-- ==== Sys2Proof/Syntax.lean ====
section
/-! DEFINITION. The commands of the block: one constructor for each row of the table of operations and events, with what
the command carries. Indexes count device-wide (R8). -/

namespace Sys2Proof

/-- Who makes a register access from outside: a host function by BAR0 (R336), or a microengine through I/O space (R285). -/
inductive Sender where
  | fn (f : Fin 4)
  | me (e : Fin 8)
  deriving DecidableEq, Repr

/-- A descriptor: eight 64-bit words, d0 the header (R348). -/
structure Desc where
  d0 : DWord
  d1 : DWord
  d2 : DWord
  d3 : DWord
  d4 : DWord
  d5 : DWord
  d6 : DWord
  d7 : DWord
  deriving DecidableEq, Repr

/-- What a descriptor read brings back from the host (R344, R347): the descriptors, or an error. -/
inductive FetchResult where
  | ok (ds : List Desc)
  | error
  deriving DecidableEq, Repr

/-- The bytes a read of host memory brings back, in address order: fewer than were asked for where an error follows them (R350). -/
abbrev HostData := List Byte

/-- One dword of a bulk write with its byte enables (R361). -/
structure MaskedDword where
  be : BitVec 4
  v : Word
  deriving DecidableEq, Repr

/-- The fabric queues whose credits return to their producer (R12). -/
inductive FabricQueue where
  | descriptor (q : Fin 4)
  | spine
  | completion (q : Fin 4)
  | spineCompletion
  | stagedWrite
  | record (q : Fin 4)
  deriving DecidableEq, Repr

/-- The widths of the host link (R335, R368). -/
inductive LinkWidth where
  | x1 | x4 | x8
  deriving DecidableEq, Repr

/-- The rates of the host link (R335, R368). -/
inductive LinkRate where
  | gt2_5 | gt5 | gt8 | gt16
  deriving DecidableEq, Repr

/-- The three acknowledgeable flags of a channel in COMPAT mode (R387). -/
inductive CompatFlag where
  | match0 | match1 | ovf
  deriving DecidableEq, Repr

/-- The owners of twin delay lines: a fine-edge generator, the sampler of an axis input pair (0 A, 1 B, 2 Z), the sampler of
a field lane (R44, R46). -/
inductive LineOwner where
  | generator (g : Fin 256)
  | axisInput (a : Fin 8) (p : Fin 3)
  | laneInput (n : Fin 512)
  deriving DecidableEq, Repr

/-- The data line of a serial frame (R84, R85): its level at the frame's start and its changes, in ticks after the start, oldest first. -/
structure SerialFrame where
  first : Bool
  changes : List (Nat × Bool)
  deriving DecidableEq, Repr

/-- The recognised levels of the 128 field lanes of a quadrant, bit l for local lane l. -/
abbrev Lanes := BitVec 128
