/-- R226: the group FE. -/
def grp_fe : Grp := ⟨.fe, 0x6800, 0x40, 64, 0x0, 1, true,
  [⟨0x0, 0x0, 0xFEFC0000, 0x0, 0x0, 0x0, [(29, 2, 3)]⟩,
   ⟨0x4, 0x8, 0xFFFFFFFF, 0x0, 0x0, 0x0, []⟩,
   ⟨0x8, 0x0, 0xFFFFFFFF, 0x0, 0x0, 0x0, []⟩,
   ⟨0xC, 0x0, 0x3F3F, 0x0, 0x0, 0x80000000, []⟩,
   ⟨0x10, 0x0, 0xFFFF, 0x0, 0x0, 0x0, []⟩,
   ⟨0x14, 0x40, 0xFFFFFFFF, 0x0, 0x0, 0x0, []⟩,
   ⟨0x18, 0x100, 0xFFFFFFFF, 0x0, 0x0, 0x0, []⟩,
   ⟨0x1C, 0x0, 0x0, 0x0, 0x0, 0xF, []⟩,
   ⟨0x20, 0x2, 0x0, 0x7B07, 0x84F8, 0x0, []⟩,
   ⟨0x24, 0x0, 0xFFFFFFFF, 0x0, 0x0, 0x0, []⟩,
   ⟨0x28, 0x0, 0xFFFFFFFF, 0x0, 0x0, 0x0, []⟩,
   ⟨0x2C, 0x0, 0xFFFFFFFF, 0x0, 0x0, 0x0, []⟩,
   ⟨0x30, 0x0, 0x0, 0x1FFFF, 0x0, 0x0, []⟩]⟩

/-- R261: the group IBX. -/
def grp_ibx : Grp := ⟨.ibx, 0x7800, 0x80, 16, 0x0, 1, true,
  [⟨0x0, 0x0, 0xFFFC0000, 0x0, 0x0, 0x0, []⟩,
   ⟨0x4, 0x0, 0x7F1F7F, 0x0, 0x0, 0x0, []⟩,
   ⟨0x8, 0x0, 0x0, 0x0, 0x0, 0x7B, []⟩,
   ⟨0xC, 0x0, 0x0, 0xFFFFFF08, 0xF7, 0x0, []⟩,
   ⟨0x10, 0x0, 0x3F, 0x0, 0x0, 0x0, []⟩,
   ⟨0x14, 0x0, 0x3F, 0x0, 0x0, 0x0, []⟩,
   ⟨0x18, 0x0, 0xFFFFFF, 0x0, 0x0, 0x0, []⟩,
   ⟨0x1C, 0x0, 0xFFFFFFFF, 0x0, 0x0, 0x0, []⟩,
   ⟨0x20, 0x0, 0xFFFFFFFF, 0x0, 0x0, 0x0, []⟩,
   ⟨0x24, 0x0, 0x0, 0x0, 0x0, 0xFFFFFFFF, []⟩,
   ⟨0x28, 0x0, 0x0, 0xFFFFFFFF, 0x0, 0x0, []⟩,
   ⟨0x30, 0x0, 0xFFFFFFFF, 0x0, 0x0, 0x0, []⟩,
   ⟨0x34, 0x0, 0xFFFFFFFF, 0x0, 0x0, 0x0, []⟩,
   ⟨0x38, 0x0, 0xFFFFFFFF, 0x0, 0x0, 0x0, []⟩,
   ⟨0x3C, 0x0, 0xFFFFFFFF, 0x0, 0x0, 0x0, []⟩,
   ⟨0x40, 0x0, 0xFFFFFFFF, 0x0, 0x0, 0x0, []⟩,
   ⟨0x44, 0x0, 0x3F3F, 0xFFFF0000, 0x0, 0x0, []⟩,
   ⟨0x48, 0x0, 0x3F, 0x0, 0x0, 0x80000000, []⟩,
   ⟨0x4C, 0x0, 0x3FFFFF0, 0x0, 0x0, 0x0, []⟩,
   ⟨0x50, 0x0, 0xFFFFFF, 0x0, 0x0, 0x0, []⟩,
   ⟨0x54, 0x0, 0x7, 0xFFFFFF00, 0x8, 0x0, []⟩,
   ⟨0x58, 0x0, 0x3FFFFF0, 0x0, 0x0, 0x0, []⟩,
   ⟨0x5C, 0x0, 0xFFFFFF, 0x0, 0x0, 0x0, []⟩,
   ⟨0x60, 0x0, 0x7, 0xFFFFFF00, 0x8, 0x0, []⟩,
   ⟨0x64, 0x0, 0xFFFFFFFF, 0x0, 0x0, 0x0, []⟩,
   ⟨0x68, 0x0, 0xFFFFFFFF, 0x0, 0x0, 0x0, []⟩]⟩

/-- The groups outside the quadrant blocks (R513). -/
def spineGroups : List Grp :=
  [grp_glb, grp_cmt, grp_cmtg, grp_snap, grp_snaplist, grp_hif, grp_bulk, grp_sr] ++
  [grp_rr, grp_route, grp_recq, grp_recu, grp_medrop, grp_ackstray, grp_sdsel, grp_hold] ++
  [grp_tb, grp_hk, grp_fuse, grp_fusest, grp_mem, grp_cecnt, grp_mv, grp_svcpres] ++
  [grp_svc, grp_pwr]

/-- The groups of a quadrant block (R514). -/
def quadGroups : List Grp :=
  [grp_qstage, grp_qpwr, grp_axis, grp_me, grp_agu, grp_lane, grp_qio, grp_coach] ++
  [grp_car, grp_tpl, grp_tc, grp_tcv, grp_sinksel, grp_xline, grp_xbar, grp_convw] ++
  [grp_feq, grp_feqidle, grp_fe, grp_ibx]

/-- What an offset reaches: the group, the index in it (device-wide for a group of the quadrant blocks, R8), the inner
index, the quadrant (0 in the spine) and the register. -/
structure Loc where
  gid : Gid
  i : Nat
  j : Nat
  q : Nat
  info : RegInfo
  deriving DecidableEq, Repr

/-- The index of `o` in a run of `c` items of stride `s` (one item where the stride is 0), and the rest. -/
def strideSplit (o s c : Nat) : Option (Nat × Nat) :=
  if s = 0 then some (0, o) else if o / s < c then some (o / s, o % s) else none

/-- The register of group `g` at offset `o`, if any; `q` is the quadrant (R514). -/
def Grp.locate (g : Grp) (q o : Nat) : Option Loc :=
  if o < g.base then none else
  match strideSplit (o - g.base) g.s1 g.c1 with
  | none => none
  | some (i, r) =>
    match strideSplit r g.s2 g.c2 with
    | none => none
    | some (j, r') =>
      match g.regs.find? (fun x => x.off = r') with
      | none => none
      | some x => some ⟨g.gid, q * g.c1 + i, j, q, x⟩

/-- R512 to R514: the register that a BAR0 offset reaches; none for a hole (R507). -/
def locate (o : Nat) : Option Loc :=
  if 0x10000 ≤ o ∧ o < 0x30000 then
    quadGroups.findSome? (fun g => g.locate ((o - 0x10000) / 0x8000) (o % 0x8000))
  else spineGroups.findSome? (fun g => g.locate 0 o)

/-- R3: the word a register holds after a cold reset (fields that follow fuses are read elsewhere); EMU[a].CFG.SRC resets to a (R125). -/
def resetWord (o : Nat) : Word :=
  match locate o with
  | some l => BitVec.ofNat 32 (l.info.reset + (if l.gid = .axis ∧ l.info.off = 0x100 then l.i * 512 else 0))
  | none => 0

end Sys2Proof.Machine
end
──────────────────────────────
The result is a copy of every line above where the word "reaches" shows up.

§ **Completed exercise**:
/-- What an offset reaches: the group, the index in it (device-wide for a group of the quadrant blocks, R8), the inner
/-- R512 to R514: the register that a BAR0 offset reaches; none for a hole (R507). -/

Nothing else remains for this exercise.